An indoor growing system gives you absolute control over the growing conditions of your crops, allowing for year-round yields in any climate. But outdoor plant is constantly exposed to breezes and fresh air, a luxury unavailable to your indoor plant.
Proper ventilation can make or break a small grow space. Medicinal plants, like all plants, need fresh air and good air circulation to thrive. A properly ventilated grow room not only eliminates odors but also maintains a healthy growing environment. Installing an exhaust system to expel old, stale air and excess heat, in exchange for new cool air, can dramatically improve the health of your medicinal plants, yielding bigger, better harvests. In this guide, we’ll walk you through everything you need to know about properly ventilating your medicinal plants grow room/tent.
We all know plants take up CO2 (carbon dioxide) during photosynthesis.
If your system doesn’t have a ventilation system in place, CO2 levels your grow room will gradually decrease, limiting a crucial reactant for your plant’s growth.
Adequate ventilation draws in fresh CO2 dioxide from outside the growing environment and removes stale air, boosting the yield and growth of your plant.
carbon dioxide photosynthesis
Higher CO2 concentrations mean greater plant growth. Without adequate ventilation, you’ll suffocate your crops. (Flickr)
Plants emit water vapor throughout the day due to transpiration, a process where the plant “sweats” water through its leaves.
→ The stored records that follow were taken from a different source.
@[simp] theorem State.mapTreads_pending {f : Nat → Tread → Tread} : (s.mapTreads f).pending = s.pending := rfl
@[simp] theorem State.mapTreads_clock {f : Nat → Tread → Tread} : (s.mapTreads f).clock = s.clock := rfl
@[simp] theorem State.mapTreads_params {f : Nat → Tread → Tread} : (s.mapTreads f).params = s.params := rfl
@[simp] theorem State.mapTreads_supply {f : Nat → Tread → Tread} : (s.mapTreads f).supply = s.supply := rfl
@[simp] theorem State.mapTreads_limp {f : Nat → Tread → Tread} : (s.mapTreads f).limp = s.limp := rfl
@[simp] theorem State.mapTreads_flightBudgets {f : Nat → Tread → Tread} : (s.mapTreads f).flightBudgets = s.flightBudgets := rfl
@[simp] theorem State.mapTreads_storeyBudgets {f : Nat → Tread → Tread} : (s.mapTreads f).storeyBudgets = s.storeyBudgets := rfl
@[simp] theorem State.mapTreads_dieBudgets {f : Nat → Tread → Tread} : (s.mapTreads f).dieBudgets = s.dieBudgets := rfl
@[simp] theorem State.mapTreads_currentBudget {f : Nat → Tread → Tread} : (s.mapTreads f).currentBudget = s.currentBudget := rfl
@[simp] theorem State.mapTreads_thermalBudget {f : Nat → Tread → Tread} : (s.mapTreads f).thermalBudget = s.thermalBudget := rfl
@[simp] theorem State.mapTreads_storeys {f : Nat → Tread → Tread} : (s.mapTreads f).storeys = s.storeys := rfl
@[simp] theorem State.mapTreads_dies {f : Nat → Tread → Tread} : (s.mapTreads f).dies = s.dies := rfl
@[simp] theorem State.mapTreads_flightPower {f : Nat → Tread → Tread} : (s.mapTreads f).flightPower = s.flightPower := rfl
@[simp] theorem State.mapTreads_baseplate {f : Nat → Tread → Tread} : (s.mapTreads f).baseplate = s.baseplate := rfl
@[simp] theorem State.mapTreads_dissip {f : Nat → Tread → Tread} : (s.mapTreads f).dissip = s.dissip := rfl
@[simp] theorem State.mapTreads_senses {f : Nat → Tread → Tread} : (s.mapTreads f).senses = s.senses := rfl
@[simp] theorem State.mapTreads_cleaners {f : Nat → Tread → Tread} : (s.mapTreads f).cleaners = s.cleaners := rfl
@[simp] theorem State.mapTreads_ports {f : Nat → Tread → Tread} : (s.mapTreads f).ports = s.ports := rfl
@[simp] theorem State.mapTreads_echos {f : Nat → Tread → Tread} : (s.mapTreads f).echos = s.echos := rfl
@[simp] theorem State.mapTreads_axes {f : Nat → Tread → Tread} : (s.mapTreads f).axes = s.axes := rfl
@[simp] theorem State.mapTreads_doors {f : Nat → Tread → Tread} : (s.mapTreads f).doors = s.doors := rfl
@[simp] theorem State.mapTreads_obst {f : Nat → Tread → Tread} : (s.mapTreads f).obst = s.obst := rfl
@[simp] theorem State.mapTreads_hallA {f : Nat → Tread → Tread} : (s.mapTreads f).hallA = s.hallA := rfl
@[simp] theorem State.mapTreads_hallB {f : Nat → Tread → Tread} : (s.mapTreads f).hallB = s.hallB := rfl
@[simp] theorem State.mapTreads_safety {f : Nat → Tread → Tread} : (s.mapTreads f).safety = s.safety := rfl
@[simp] theorem State.mapTreads_conns {f : Nat → Tread → Tread} : (s.mapTreads f).conns = s.conns := rfl
@[simp] theorem State.mapTreads_firstStandby {f : Nat → Tread → Tread} : (s.mapTreads f).firstStandby = s.firstStandby := rfl
@[simp] theorem State.mapTreads_train {f : Nat → Tread → Tread} : (s.mapTreads f).train = s.train := rfl
@[simp] theorem State.mapTreads_prog {f : Nat → Tread → Tread} : (s.mapTreads f).prog = s.prog := rfl
@[simp] theorem State.mapTreads_can {f : Nat → Tread → Tread} : (s.mapTreads f).can = s.can := rfl
@[simp] theorem State.mapTreads_gallery {f : Nat → Tread → Tread} : (s.mapTreads f).gallery = s.gallery := rfl
@[simp] theorem State.mapTreads_host {f : Nat → Tread → Tread} : (s.mapTreads f).host = s.host := rfl
@[simp] theorem State.mapTreads_ring {f : Nat → Tread → Tread} : (s.mapTreads f).ring = s.ring := rfl
@[simp] theorem State.mapTreads_sec {f : Nat → Tread → Tread} : (s.mapTreads f).sec = s.sec := rfl
@[simp] theorem State.mapTreads_outs {f : Nat → Tread → Tread} : (s.mapTreads f).outs = s.outs := rfl
@[simp] theorem State.mapTreads_draws {f : Nat → Tread → Tread} : (s.mapTreads f).draws = s.draws := rfl
@[simp] theorem State.mapTreads_treads {f : Nat → Tread → Tread} : (s.mapTreads f).treads = s.treads.mapIdx f := rfl
theorem State.tread_mapTreads {f : Nat → Tread → Tread} {n : Nat} (h : n < s.treads.length) : (s.mapTreads f).tread n = f n (s.tread n) := by
  simp [State.tread, State.mapTreads, h]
This increases the humidity of your grow room.
Wet and humid air can trick the plant into thinking it’s been watered, halting both transpiration and the uptake of water and nutrients from its roots. If not corrected, this can cause several problems for your plant and sometimes even kill it.
An efficient ventilation system wicks away some of the water released in the transpiration process. The plant then absorbs more water and nutrients from its roots, resulting in better growth.
Pests and microorganisms love stagnant, humid environments. Fungus gnats, spider mites, powdery mildew, mold — you name it, they love humid growing conditions.
Damp topsoil is a favored nesting spot for pests. Proper air circulation can reduce the overall humidity in your growing area and dry the surface soil, disrupting any reproduction attempt by pests.
See those grow lights in your grow area? They emit heat. A lot of it.
Yes, even those lower-heat LED lights.
It may not look like much, but a few degrees of increase can mean the difference between a good yield and an unsuccessful yield.
Some types of grow lights (think, MH and HPS lights) emit more heat, but regardless of the type of light used, you can’t ignore the heat they produce.
Combining a carbon filter with a ventilation system can help eliminate unwanted odors. The two are crucial if you are looking to keep things discreet and under wraps.
You'll want to consider the following additional specs before choosing an inline exhaust fan:
Once you've worked out the estimated CFM, including all influencing factors, from the ventilation system to the outside climate, round up and look for options that fit this number. Inline fans are first based around CFM rating, and it should be easy to weed out those rated above and below your grow tent target.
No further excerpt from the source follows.